First Listen: YG Acoustics’ flagship Sonja XV four-tower loudspeaker system

YG Acoustics Sonja XV

Some common reactions to the speaker might be, for example, eyes growing wide as the Sonja XV explicates familiar musical passages in an exceptionally lucid way, or deep chortles as the Sonja XV exposes unexpected moments of vivid realism in well-recorded tracks, or—at the very best three-dimensional moments—blurted expressions such as, “How is that even possible?” When I say the Sonja XV offers an extremely compelling listen, I am—believe it or not—exercising my very best American imitation of traditional British reserve and understatement. The tricky part is that the Sonja XV is pulling just as hard in the opposite direction—evoking almost shameless, gushing expressions of musical awe, wonder, and delight. It’s just that kind of loudspeaker.

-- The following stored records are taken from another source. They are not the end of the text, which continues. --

-- ==== Sys2Proof/Machine/Firmware.lean ====
section
/-!
DEFINITION. Firmware's trap handlers (R218, R446; log 12): the first-touch handler of the firmware trap table, and the
bind service behind TRAP 1. Each runs whole in one step, since the manual gives its effect and not its code.
-/
namespace Sys2Proof.Machine

/-- The slot stands at an entry of firmware's trap table (R446). -/
def State.inFirmware (_s : State) (c : Ctx) : Bool :=
  c.h.sup && 0x0F010000 ≤ c.sl.pc.toNat && c.sl.pc.toNat < 0x0F020000

/-- The first-touch handler (R255 to R258): PFMAP on the faulting page, then ERET, or PFPARK when no page could be
mapped. -/
def State.firstTouchHandler (s : State) (c : Ctx) : State :=
  let va := s.frameNum c.g c.h 0x10 8
  match s.mapPage c.b.lid va with
  | (t, 0, _) => t.leaveHandler c.g none
  | (t, 1, _) => t.leaveHandler c.g none
  | (t, _, _) => t.leaveHandler c.g c.h.trapped

/-- The bind service (R446): the address of the symbol that the entry at s2:s3 names, in s6:s7. -/
def State.bindService (s : State) (c : Ctx) : State :=
  let va := ofWords [c.h.cell (.s 2), c.h.cell (.s 3)]
  match s.bindEntry c.l.asid va with
  | none => s.killGroup c.g trapSWTRAP
  | some (addr, t) =>
    (t.modGroup c.g fun h => h.setCells ([RegCell.s 6, .s 7].zip (wordsOf 2 addr))).leaveHandler c.g none

/-- The handler that a slot stands at. An entry without a handler kills the launch (R30). -/
def State.firmwareRun (s : State) (c : Ctx) : State :=
  if !s.mayIssue c || !c.sl.canIssue then s
  else
    let code := (c.sl.pc.toNat - 0x0F010000) / 64
    if code = trapPGFLT then s.firstTouchHandler c
    else if code = trapSWTRAP && s.frameNum c.g c.h 0x04 4 = 1 then s.bindService c
    else s.killGroup c.g code

end Sys2Proof.Machine
end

The Sonja XV consists of two large towers per channel. The main tower features a two-way, three-driver tweeter/midrange module at the top, a three-driver mid-bass module in the middle, and a single-driver bass module down at floor level. Then, standing slightly behind and to the side of the main XV tower is a second tower that is focused purely on low bass and that consists of three more bass modules that are different in shape, but equal in enclosed volume, to the bass module used in the main tower. Starting at the bottom of the frequency range and working upward, the crossover points used in the Sonja XV are placed at 65 Hz, 337 Hz, and 1.75 kHz.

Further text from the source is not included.